**Action item**
Find the line in the entries below that contains "def State.reset : State". Repeat it exactly, and every line after it through the line that contains "endsInTick es = true →".
━━━━━━
-- ==== Sys2Proof/Machine/State.lean ====
section
/-! DEFINITION. The state of the machine. `Engine` holds the ten registers that R13 says are all the state there is, and
the two ghosts R12 and R111 name (the tick count and the trace). `State` adds the inputs of the spec's step relation,
because the host's step is a function of the state alone (log entries 1 to 3, 18, 22). There is no memory (R40). -/

namespace Sys2Proof.Machine

/-- The values of register `STATE` (R23). The fourth code of the 2-bit register does not exist here (U7, D23). -/
inductive SeqState where
  | idle
  | clocking
  | quietWait
  deriving DecidableEq, Repr

/-- The externally visible events (R111). -/
inductive TraceEvent where
  | clkLow
  | clkHigh
  | sample (l : Level)
  | rsp (w : RspWord)
  deriving DecidableEq, Repr

/-- A trace event with the tick count at which it occurred (R12, R111). -/
structure Stamped where
  tick : Nat
  event : TraceEvent
  deriving DecidableEq, Repr

/-- The ten registers of R13 and the two ghosts. -/
structure Engine where
  /-- `CONFIGURED` (R14). -/
  configured : Bool
  /-- `HALF` (R15). -/
  half : BitVec 32
  /-- `QUIET` (R16). -/
  quiet : BitVec 48
  /-- `STATE` (R23). -/
  state : SeqState
  /-- `IDX` (R24). -/
  idx : BitVec 4
  /-- `PH` (R25). -/
  ph : Phase
  /-- `CNT` (R19). -/
  cnt : BitVec 48
  /-- `ACC` (R18). -/
  acc : Frame
  /-- `CLK` (R21). -/
  clk : Level
  /-- `RSP` (R20). -/
  rsp : RspWord
  /-- The ghost `NOW`: `Tick` events since reset (R12). -/
  now : Nat
  /-- The ghost trace: the visible events since reset, oldest first (R111). DESIGN CHOICE, log entry 5. -/
  trace : List Stamped
  deriving DecidableEq, Repr

/-- The reset values of R13 and R156; `NOW` is 0 by convention (R156) and the trace begins. -/
def Engine.resetWith (p : Params) : Engine :=
  { configured := false, half := 0, quiet := 0, state := .idle, idx := 0, ph := .low, cnt := 0, acc := 0,
    clk := p.clkReset, rsp := 0, now := 0, trace := [] }

/-- One external event with the line levels its reaction meets (R95, R31). -/
inductive Event where
  /-- The `Reset` event (R156). -/
  | reset
  /-- One `Tick` event (R30). -/
  | tick (l : Lines)
  /-- The host has `w` on the command port with `cmd_valid = 1` (R31); the engine may accept it or not (R62). -/
  | offer (w : CmdWord) (l : Lines)
  deriving DecidableEq, Repr

/-- The reasons a step could stop with a fault: none. The block's two errors are reported in a response word and the
engine goes on (R129, R138, R141). Nobody raises one, so this is safe (log entry 12). -/
inductive Fault where
  deriving DecidableEq, Repr

/-- The reasons a step could be refused. -/
inductive Refusal where
  /-- An arm of `exec` without a meaning would raise it; both instructions have theirs, so nobody does. Safe. -/
  | notModelled (mnemonic : String)
  deriving DecidableEq, Repr

/-- The state of the model: the engine, and the environment's inputs to it. -/
structure State where
  /-- The registers and ghosts. -/
  eng : Engine
  /-- The answers of the line accesses of the reaction in progress (log entry 3). -/
  line : Lines
  /-- The word on the command port: `some w` while `cmd_valid = 1` with `cmd = w` and the word has not been accepted
  (R29, R31, R179; log entry 22). -/
  port : Option CmdWord
  /-- The events of the present instant that have not been processed yet (log entry 1). -/
  pending : List Event
  /-- The instants the environment will present (log entry 1). -/
  inputs : List Instant
  /-- How many instants have been presented: the argument of the free value (log entry 2). -/
  instants : Nat
  /-- How many more free instants may pass without a `Tick`; `none` while that has not been drawn (R145, log entry 18). -/
  tickWithin : Option Nat
  deriving DecidableEq, Repr

/-- The machine right after reset (R156): every register at its reset value, no input yet. -/
def State.reset : State :=
  { eng := Engine.resetWith Config.params, line := Lines.calm, port := none, pending := [], inputs := [], instants := 0,
    tickWithin := none }

end Sys2Proof.Machine
end

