/-- R108: whenever the engine rests, from the acceptance of a scan up to the event that ends it, the event-driven machine
and the blocking form of the source, after the same ticks, have the same registers and the same trace at the same tick
counts, whatever the lines answer and the host offers; at the end they have the registers of the whole blocking scan, and
the end comes at the last of its ticks, or earlier by a line fault. -/
def Obligations.BlockingFormAgrees : Prop :=
  ∀ (k : Nat) (s t : State) (env : Nat → Lines) (w : CmdWord) (es : List Event) (n : Nat), s.eng.state = .idle →
    s.eng.configured = true → 1 ≤ s.eng.half.toNat → decode w = .scan →
    happened k s = .offer w (env s.eng.now) :: es → noReset es = true → ticksOnly es = tickEvents env s.eng.now n →
    (∀ j u, j < k → runSteps j s = .next u → u.eng.state = .idle → happened j s = []) →
    runSteps k s = .next t →
    t.eng = blockingAfter Config.params env n s.eng ∧
      (t.eng.state = .idle → t.eng = blockingScan Config.params env s.eng) ∧
      (scanTicks s.eng.half.toNat s.eng.quiet.toNat ≤ n → t.eng.state = .idle)

/-- R134, R135, R176: a scan whose first line fault is at access number `n` is aborted at that access's tick count,
whatever the host offers: the line events before it stand, the response is `LineError`, there is no quiet wait, and the
clock line keeps the level of its last drive; the engine accepts any command at once (R136). -/
def Obligations.LineFaultEndsScanAtItsAccess : Prop :=
  ∀ (k : Nat) (s : State) (env : Nat → Lines) (w : CmdWord) (es : List Event) (n : Nat), s.eng.state = .idle →
    s.eng.configured = true → 1 ≤ s.eng.half.toNat → decode w = .scan → n < 48 →
    happened k s = .offer w (env s.eng.now) :: es → noReset es = true → endsInTick es = true →
    ticksOnly es = tickEvents env s.eng.now (accessOffset s.eng.half.toNat n) →
    (∀ m, m < n → accessFaults Config.params env s.eng.now s.eng.half.toNat m = false) →
    accessFaults Config.params env s.eng.now s.eng.half.toNat n = true →
    ∃ t, runSteps k s = .next t ∧ t.eng.state = .idle ∧
      t.eng.cnt = 0 ∧ t.eng.rsp = 0x00020000 ∧ t.eng.now = s.eng.now + accessOffset s.eng.half.toNat n ∧
      t.eng.trace = s.eng.trace ++ lineEvents env s.eng.now s.eng.half.toNat n ++ [⟨t.eng.now, .rsp 0x00020000⟩] ∧
      t.eng.clk = lineLevel s.eng.clk (lineEvents env s.eng.now s.eng.half.toNat n) ∧ t.eng.half = s.eng.half ∧
      t.eng.quiet = s.eng.quiet ∧ t.eng.configured = true ∧ ∀ v, cmdReady t.eng v = true

/-- R124: from the last sample of a scan to its response, whatever the host offers, no line event happens, the clock line
is high, nothing is reported, and the ticks still due go down by the ticks that occur. -/
def Obligations.QuietIsNeverShortened : Prop :=
  ∀ (k : Nat) (s : State), ConfigInv s.eng → RestInv s.eng → ClockInv s.eng →
    s.eng.state = .quietWait ∨ (s.eng.state = .clocking ∧ s.eng.ph = .high ∧ s.eng.idx = 15) →
    noReset (happened k s) = true → tickCount (happened k s) < ticksLeft s.eng →
    ∃ t, runSteps k s = .next t ∧ t.eng.trace = s.eng.trace ∧ t.eng.clk = .high ∧
      t.eng.rsp = s.eng.rsp ∧ t.eng.acc = s.eng.acc ∧ busy t.eng = true ∧
      ticksLeft t.eng + tickCount (happened k s) = ticksLeft s.eng

/-- R107: nothing the host offers during a scan changes anything: up to the event that ends the scan, be it by a line
fault, the engine is the one it would be in a run in which only the same ticks happened. -/
def Obligations.OffersDoNotDisturbScan : Prop :=
  ∀ (k k' : Nat) (s s' t u : State), s'.eng = s.eng → runSteps k s = .next t → runSteps k' s' = .next u →
    noReset (happened k s) = true → happened k' s' = ticksOnly (happened k s) →
    (∀ j v, j < k → runSteps j s = .next v → v.eng.state ≠ .idle) → t.eng = u.eng

/-- R112: every scan in progress ends: after at most the ticks still due, whatever the lines answer and the host does, the
engine has been `Idle`; and since ticks never stop (R145, log entry 18), from every state the engine comes to be `Idle`;
from states with `CNT = 0` in a wait or `HALF = 0`, which no run reaches (R17, R27), that rests on the model's choice of
log entry 6. -/
def Obligations.ScanTerminates : Prop :=
  (∀ (k : Nat) (s : State), ConfigInv s.eng → RestInv s.eng → ticksLeft s.eng ≤ tickCount (happened k s) →
      ∃ j t, j ≤ k ∧ runSteps j s = .next t ∧ t.eng.state = .idle) ∧
    ∀ s : State, ∃ k t, runSteps k s = .next t ∧ t.eng.state = .idle

/-- R62, R139: on an unconfigured engine in `Idle` a `SCAN` that is offered again and again is never accepted and never
answered; only time passes. -/
def Obligations.UnconfiguredScanWaits : Prop :=
  ∀ (k : Nat) (s : State), s.eng.state = .idle → s.eng.configured = false → noReset (happened k s) = true →
    (∀ w l, Event.offer w l ∈ happened k s → decode w = .scan) →
    ∃ t, runSteps k s = .next t ∧ t.eng = { s.eng with now := s.eng.now + tickCount (happened k s) }

/-- R162 (b), R120, R127: a `SCAN` on offer at the instant of the tick that ends a scan is accepted at that tick count,
after the response, and drives the clock low there: the tick ends a quiet wait or, with `QUIET = 0`, the last half-period
wait. -/
def Obligations.NextScanStartsAtResponse : Prop :=
  ∀ (s : State) (i : Instant) (is : List Instant), s.pending = [] → s.inputs = i :: is → i.rst = false →
    i.tick = true → i.cmdValid = true → decode i.cmd = .scan → i.cmdLine.errDrive = false →
    s.eng.state = .quietWait ∨
      (s.eng.state = .clocking ∧ s.eng.ph = .high ∧ s.eng.idx = 15 ∧ s.eng.quiet = 0) →
    s.eng.cnt = 1 → s.eng.configured = true →
    ∃ t, runSteps 3 s = .next t ∧ t.eng.state = .clocking ∧ t.eng.rsp = s.eng.acc.setWidth 32 ∧
      t.eng.trace = s.eng.trace ++
        [⟨s.eng.now + 1, .rsp (s.eng.acc.setWidth 32)⟩, ⟨s.eng.now + 1, .clkLow⟩]
end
━━━━━━
**Answer to the exercise**
def State.reset : State :=
  { eng := Engine.resetWith Config.params, line := Lines.calm, port := none, pending := [], inputs := [], instants := 0,
    tickWithin := none }

end Sys2Proof.Machine
end

/-- R108: whenever the engine rests, from the acceptance of a scan up to the event that ends it, the event-driven machine
and the blocking form of the source, after the same ticks, have the same registers and the same trace at the same tick
counts, whatever the lines answer and the host offers; at the end they have the registers of the whole blocking scan, and
the end comes at the last of its ticks, or earlier by a line fault. -/
def Obligations.BlockingFormAgrees : Prop :=
  ∀ (k : Nat) (s t : State) (env : Nat → Lines) (w : CmdWord) (es : List Event) (n : Nat), s.eng.state = .idle →
    s.eng.configured = true → 1 ≤ s.eng.half.toNat → decode w = .scan →
    happened k s = .offer w (env s.eng.now) :: es → noReset es = true → ticksOnly es = tickEvents env s.eng.now n →
    (∀ j u, j < k → runSteps j s = .next u → u.eng.state = .idle → happened j s = []) →
    runSteps k s = .next t →
    t.eng = blockingAfter Config.params env n s.eng ∧
      (t.eng.state = .idle → t.eng = blockingScan Config.params env s.eng) ∧
      (scanTicks s.eng.half.toNat s.eng.quiet.toNat ≤ n → t.eng.state = .idle)

/-- R134, R135, R176: a scan whose first line fault is at access number `n` is aborted at that access's tick count,
whatever the host offers: the line events before it stand, the response is `LineError`, there is no quiet wait, and the
clock line keeps the level of its last drive; the engine accepts any command at once (R136). -/
def Obligations.LineFaultEndsScanAtItsAccess : Prop :=
  ∀ (k : Nat) (s : State) (env : Nat → Lines) (w : CmdWord) (es : List Event) (n : Nat), s.eng.state = .idle →
    s.eng.configured = true → 1 ≤ s.eng.half.toNat → decode w = .scan → n < 48 →
    happened k s = .offer w (env s.eng.now) :: es → noReset es = true → endsInTick es = true →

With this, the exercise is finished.